-- ==== Sys2Proof/Machine/FullEmpty.lean ====
section
/-! DEFINITION. Full/empty accesses at their words: arrival, waiting and performance (R261 to R265, R284, R285). -/

namespace Sys2Proof.Machine

/-- The first tag of an access's word. -/
def FeAcc.tag (a : FeAcc) : Nat := winOff a.pa / 4

/-- The task in whose scratchpad the word lies. -/
def State.feKey (s : State) (a : FeAcc) : Option (Nat × BitVec 48) := s.issuerKey a.core a.launch a.coord a.pa

/-- Whether the condition of an access holds at its word (R262). A core without a task holds empty tags and no data. -/
def State.feReady (s : State) (a : FeAcc) : Bool :=
  match s.keyTask a.pa (s.feKey a) with
  | some t =>
    let tags := (List.range a.nwords).map (fun i => t.isFull (a.tag + i))
    match a.op with
    | .ldf | .lde => tags.all (fun b => b)
    | .ste => tags.all (fun b => !b)
    | .stf | .clre | .plain => true
  | none => match a.op with
    | .ldf | .lde => false
    | _ => true

/-- The value a full/empty load delivers: its bytes extended as its form says (R261). -/
def FeAcc.extend (a : FeAcc) (n : Nat) : Vec :=
  if a.nwords = 1 ∧ a.signed = true then (BitVec.ofInt 64 (sval 32 n)).setWidth 1024 else BitVec.ofNat 1024 n

/-- The team of the task that issued an access, current or suspended; 0 where it has gone. -/
def State.feTeam (s : State) (a : FeAcc) : Nat :=
  match s.taskOf a.launch a.coord with
  | some t => t.team
  | none => 0

/-- The teams of both ends of an access to a word of another team's core run on unprotected: an edge with an agent outside the team
may pass there (R446; log entry 28). -/
def State.feEdge (s : State) (a : FeAcc) : State :=
  match s.keyTask a.pa (s.feKey a), s.taskOf a.launch a.coord with
  | some u, some t =>
    let st := stackOf (winCoreId a.pa)
    if st = stackOf a.core ∧ u.team = t.team then s
    else (s.unprotectTeam (stackOf a.core) t.team).unprotectTeam st u.team
  | _, _ => s

/-- The scopes of the releases that a full/empty load reads: those of its words, and its own where none tells (R265, R371). -/
def FeAcc.reads (a : FeAcc) (u : Option Task) : List Scope :=
  let l := (List.range a.nwords).foldl (fun l i => addScope l (match u with
    | some u => u.rel.get .dflt (a.tag + i)
    | none => .dflt)) []
  if l.isEmpty then [a.sc] else l

/-- A full/empty load has its value: it reaches the queue entry of its task. It is an acquire of the releases that it has read, and
joins the operations whose stores it has, once it arrives at its destination: a bundle that issues before precedes the edge and the
join (R265, R285). -/
def State.feGive (s : State) (a : FeAcc) (scs : List Scope) (v : Vec) : State :=
  s.mapTaskOf a.launch a.coord (fun t => { t with
    pend := t.pend.map (fun p => if p.id = a.pend then
      { p with val := some v, kind := .feGot scs (t.joinable a.pa a.len) } else p) })

/-- The words of a full/empty store hold the value of a release at its scope. -/
def Task.setRel (t : Task) (w n : Nat) (sc : Scope) : Task :=
  { t with rel := (List.range n).foldl (fun r i => Sys2Proof.Tab.set r (w + i) sc) t.rel }

/-- An access that goes by its tags consumes them where their word is poisoned (R440, R443; log entry 38). -/
def State.feTagBad (s : State) (a : FeAcc) : State :=
  match a.op, s.keyTask a.pa (s.feKey a) with
  | .ldf, some t | .lde, some t | .ste, some t =>
    if t.badTags.contains (a.tag / 64) then s.soon (.loadOf a.core a.launch a.coord false) else s
  | _, _ => s

/-- One access is performed in one indivisible step (R262). -/
def State.fePerform (s : State) (a : FeAcc) : State :=
  let k := s.feKey a
  let s := (s.feEdge a).feTagBad a
  let n := a.len
  let own (f : Task → Task) (s : State) : State := s.keyMap a.pa k f
  let st := stackOf a.core
  let store (s : State) : State :=
    let fresh : Bool := match a.handle with
      | some h => s.handleNew st (s.feTeam a) a.coord h
      | none => s.newEpoch st (s.feTeam a) a.seq
    s.windowStore st (s.feTeam a) fresh a.pa k ((natBytes n a.data.toNat).map some)
  match a.op with
  | .ldf | .lde =>
    let d := match s.keyTask a.pa k with
      | some t => t.winRead 0 (winOff a.pa) n
      | none => 0
    let scs := a.reads (s.keyTask a.pa k)
    let s := s.consume a.core 0#64 a.pa (s.poisoned a.pa n)
    let s := if a.op = .lde then own (fun t => t.setTags a.tag a.nwords false) s else s
    s.feGive a scs (a.extend d)
  | .ste | .stf =>
    let s := own (fun t => (t.setTags a.tag a.nwords true).setRel a.tag a.nwords a.sc) (store s)
    match a.handle with
    | some h => s.mapTaskOf a.launch a.coord (fun t =>
        match t.ops.find h with
        | some o => { t with ops := t.ops.set h { o with stored := true } }
        | none => t)
    | none => s
  | .clre => own (fun t => t.setTags a.tag a.nwords false) s
  | .plain => store s

/-- Whether two accesses meet at a word. -/
def FeAcc.meets (a b : FeAcc) : Bool := rangesMeet a.pa a.len b.pa b.len

/-- Whether an access is one of the same task. -/
def FeAcc.mate (a b : FeAcc) : Bool := a.core == b.core && a.launch == b.launch && a.coord == b.coord

/-- The oldest waiting access whose condition now holds (R263). -/
def State.feNext (s : State) : Option Nat :=
  (List.range s.fes.length).find? (fun n => match s.fes[n]? with
    | some a => a.waiting && s.feReady a
    | none => false)

/-- Waiters are served oldest first until none is ready (R263). -/
def State.feServe (s : State) : Nat → State
  | 0 => s
  | k + 1 =>
    match s.feNext with
    | none => s
    | some n => match s.fes[n]? with
      | some a => { s with fes := listDrop s.fes n }.fePerform a |>.feServe k
      | none => s

/-- Whether an access has left its core and is on its way: every earlier access of its task to the word has reached it (R263), and
been performed where a plain store comes behind a store (R255); for a full/empty store, which is a release, no write it must wait
for waits for a frame, every earlier full/empty access of the task has been performed and its rounds have been accepted (R245,
R370); and the link toward the word is not fenced (R450). -/
def State.feLeft (s : State) (a : FeAcc) : Bool :=
  !a.waiting && !s.linkShut a.way.src a.way.dst &&
  !(a.op != .ldf && a.op != .lde && a.op != .plain && a.handle.isNone &&
    (s.heldWrites a.launch a.coord || s.earlierFe a.launch a.coord a.seq ||
      (3 ≤ scopeRank a.sc && s.roundsWait a.launch a.coord a.seq))) &&
  s.fes.all (fun b => !(a.mate b && decide (b.seq < a.seq) && a.meets b) || (b.waiting && !(a.op == .plain && b.writes)))

/-- Whether access `n` may reach its word: it is on its way, and none sent before it on the same way is (R29). -/
def State.feMayArrive (s : State) (n : Nat) : Bool :=
  match s.fes[n]? with
  | some a => s.feLeft a && s.fes.all (fun b => !(b.way == a.way && decide (b.seq < a.seq) && s.feLeft b))
  | none => false

/-- FE_ACCESS_ARRIVAL of access `n`: performed, or it joins the waiters; then waiters are served (R263). -/
def State.feArrive (s : State) (n : Nat) : State :=
  if s.feMayArrive n then
    match s.fes[n]? with
    | some a =>
      if s.feReady a then ({ s with fes := listDrop s.fes n }.fePerform a).feServe s.fes.length
      else { s with fes := listDrop s.fes n ++ [{ a with waiting := true }] }
    | none => s
  else s

/-- The accesses on their way that satisfy `p` reach their words while they may, oldest first. -/
def State.feArriveWhere (s : State) (p : FeAcc → Bool) : Nat → State
  | 0 => s
  | k + 1 =>
    match (List.range s.fes.length).find? (fun i => match s.fes[i]? with
      | some a => !a.waiting && p a && s.feMayArrive i
      | none => false) with
    | some i => (s.feArrive i).feArriveWhere p k
    | none => s

/-- The same for those of a task (R255). -/
def State.feArriveOwn (s : State) (c : CoreId) (t : Task) (p : FeAcc → Bool) (k : Nat) : State :=
  s.feArriveWhere (fun a => a.core == c && isTask t a.launch a.coord && p a) k

/-- Those to a range of bytes. -/
def State.feOwnFirst (s : State) (c : CoreId) (t : Task) (pa n : Nat) (fuel : Nat) : State :=
  s.feArriveOwn c t (fun a => rangesMeet a.pa a.len pa n) fuel

/-- Before a plain access of a task, its own earlier full/empty accesses and `amo` forms to the bytes take effect (R255). -/
def State.ownFirst (s : State) (c : CoreId) (t : Task) (pa n : Nat) (atom : Bool) : State :=
  if paWindow pa then s.feOwnFirst c t pa n s.fes.length
  else if atom then s.ownAmos t (lineOf pa) else s

end Sys2Proof.Machine
end

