/-! ## Retirement (R72, R469, R470) -/

/-- A launch is finished, with a code where it ends in error: its accounting, then its words, the trigger word's DONE first, and it
retires when they have been performed (R72, R469). -/
def State.retire (s : State) (n code : Nat) : State :=
  match s.launch? n with
  | none => s
  | some l =>
    if l.done || s.ending n then s
    else
      let s := s.setLaunch n { l with pendTeams := [] }
      let s := match s.hold with
        | some (_, _, m, _) => if m = n then { s with hold := none } else s
        | none => s
      { s with jobs := s.jobs ++ [{ finishJob l.ctx n l.rcd l.gref code l.triggered l.finished
          (launchIrq (s.queue l.q).irqb l.rcd code) true with acct := some code }] }.runJobs

/-- The words of a launch after a count has changed; it retires once every task has finished and the records have room. -/
def State.updateWords (s : State) (n : Nat) : State :=
  match s.launch? n with
  | none => s
  | some l =>
    if l.done || s.ending n then s
    else
      let td := l.pendTeams.isEmpty && decide (l.total ≤ l.triggered)
      if td && decide (l.total ≤ l.finished) && s.acctRoom l then s.retire n 0
      else
        s.putWords l.ctx n l.rcd td false l.gref 0 l.triggered l.finished

/-! ## Growth and triggers (R72, R78, R79, R405, R406) -/

/-- Applies a grow request to its launch. -/
def State.applyGrow (s : State) (g : GrowMsg) : State :=
  match s.launch? g.launch with
  | none => s
  | some l =>
    if l.done || s.ending g.launch || g.n == 0 then s
    else match l.img.loops.find? (fun x => x.lkind == 2) with
      | none => (s.setLaunch g.launch { l with gref := true }).updateWords g.launch
      | some x =>
        if g.triggered then (s.setLaunch g.launch { l with gref := true }).updateWords g.launch
        else
          let old := Sys2Proof.Machine.extOf l.ext x.comp
          let new := min (old + g.n) x.trip
          let ext := if x.comp = 0 then (new, l.ext.2.1, l.ext.2.2) else if x.comp = 1 then (l.ext.1, new, l.ext.2.2)
            else (l.ext.1, l.ext.2.1, new)
          let added := (teamCoords ext l.img.stackComps (0, 0, 0)).filter (fun c => decide (old ≤ coordComp c x.comp))
          s.setLaunch g.launch { l with ext := ext, total := gridSize ext, pendTeams := l.pendTeams ++ added }

/-- GROW_APPLY of request `n`: requests of one launch are applied in their order. -/
def execGrowApply (n : Nat) (s : State) : Host.Outcome State Fault Refusal :=
  .next (match s.grows[n]? with
    | none => s
    | some g =>
      if (s.grows.take n).any (fun k => k.launch == g.launch) then s
      else { s with grows := listDrop s.grows n }.applyGrow g)

/-- Every request of a launch that is on its way is applied. -/
def State.applyGrows (s : State) (launch : Nat) : State :=
  (s.grows.filter (fun g => g.launch == launch)).foldl State.applyGrow
    { s with grows := s.grows.filter (fun g => g.launch != launch) }

/-- One task has triggered: COUNT in the trigger word. -/
def State.countTrigger (s : State) (launch : Nat) : State :=
  let s := s.applyGrows launch
  match s.launch? launch with
  | some l => (s.setLaunch launch { l with triggered := l.triggered + 1 }).updateWords launch
  | none => s

/-- TRIGGER_COUNT of message `n`, once the writes it covers wait for no frame, and the full/empty accesses and rounds before it have
been performed and accepted (R245, R370). -/
def State.triggerCount (s : State) (n : Nat) : State :=
  match s.trigs[n]? with
  | none => s
  | some m => if s.relWaits m.launch m.coord m.after then s else { s with trigs := listDrop s.trigs n }.countTrigger m.launch

def execTriggerCount (n : Nat) (s : State) : Host.Outcome State Fault Refusal := .next (s.triggerCount n)

/-- The end of a context as its launches and queues see it (R83): `cause` is the launch whose task caused it. -/
def State.endLaunches (s : State) (ctx : CtxId) (cause : Option Nat) : State :=
  let s := (List.range 64).foldl (fun (s : State) k =>
    let n : QueueId := Fin.ofNat 64 k
    let q := s.queue n
    if q.ctx = ctx ∧ (q.en = true ∨ q.recs ≠ []) then
      let s := s.dropRecords n 0x15 q.recs.length
      s.setQueue n { s.queue n with en := false }
    else s) s
  ((s.launches.filter (fun e => e.2.ctx == ctx && !e.2.done && !s.ending e.1)).map Prod.fst).foldl (fun (s : State) n =>
    s.retire n (if cause = some n then 0x14 else 0x15)) s

end Sys2Proof.Machine
end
------------------------
§ **Task instructions**
Pull every line containing the word "performed" out of the material and copy it.

§ **Solution for this exercise**
/-- One access is performed in one indivisible step (R262). -/
been performed where a plain store comes behind a store (R255); for a full/empty store, which is a release, no write it must wait
for waits for a frame, every earlier full/empty access of the task has been performed and its rounds have been accepted (R245,
/-- FE_ACCESS_ARRIVAL of access `n`: performed, or it joins the waiters; then waiters are served (R263). -/
retires when they have been performed (R72, R469). -/
been performed and accepted (R245, R370). -/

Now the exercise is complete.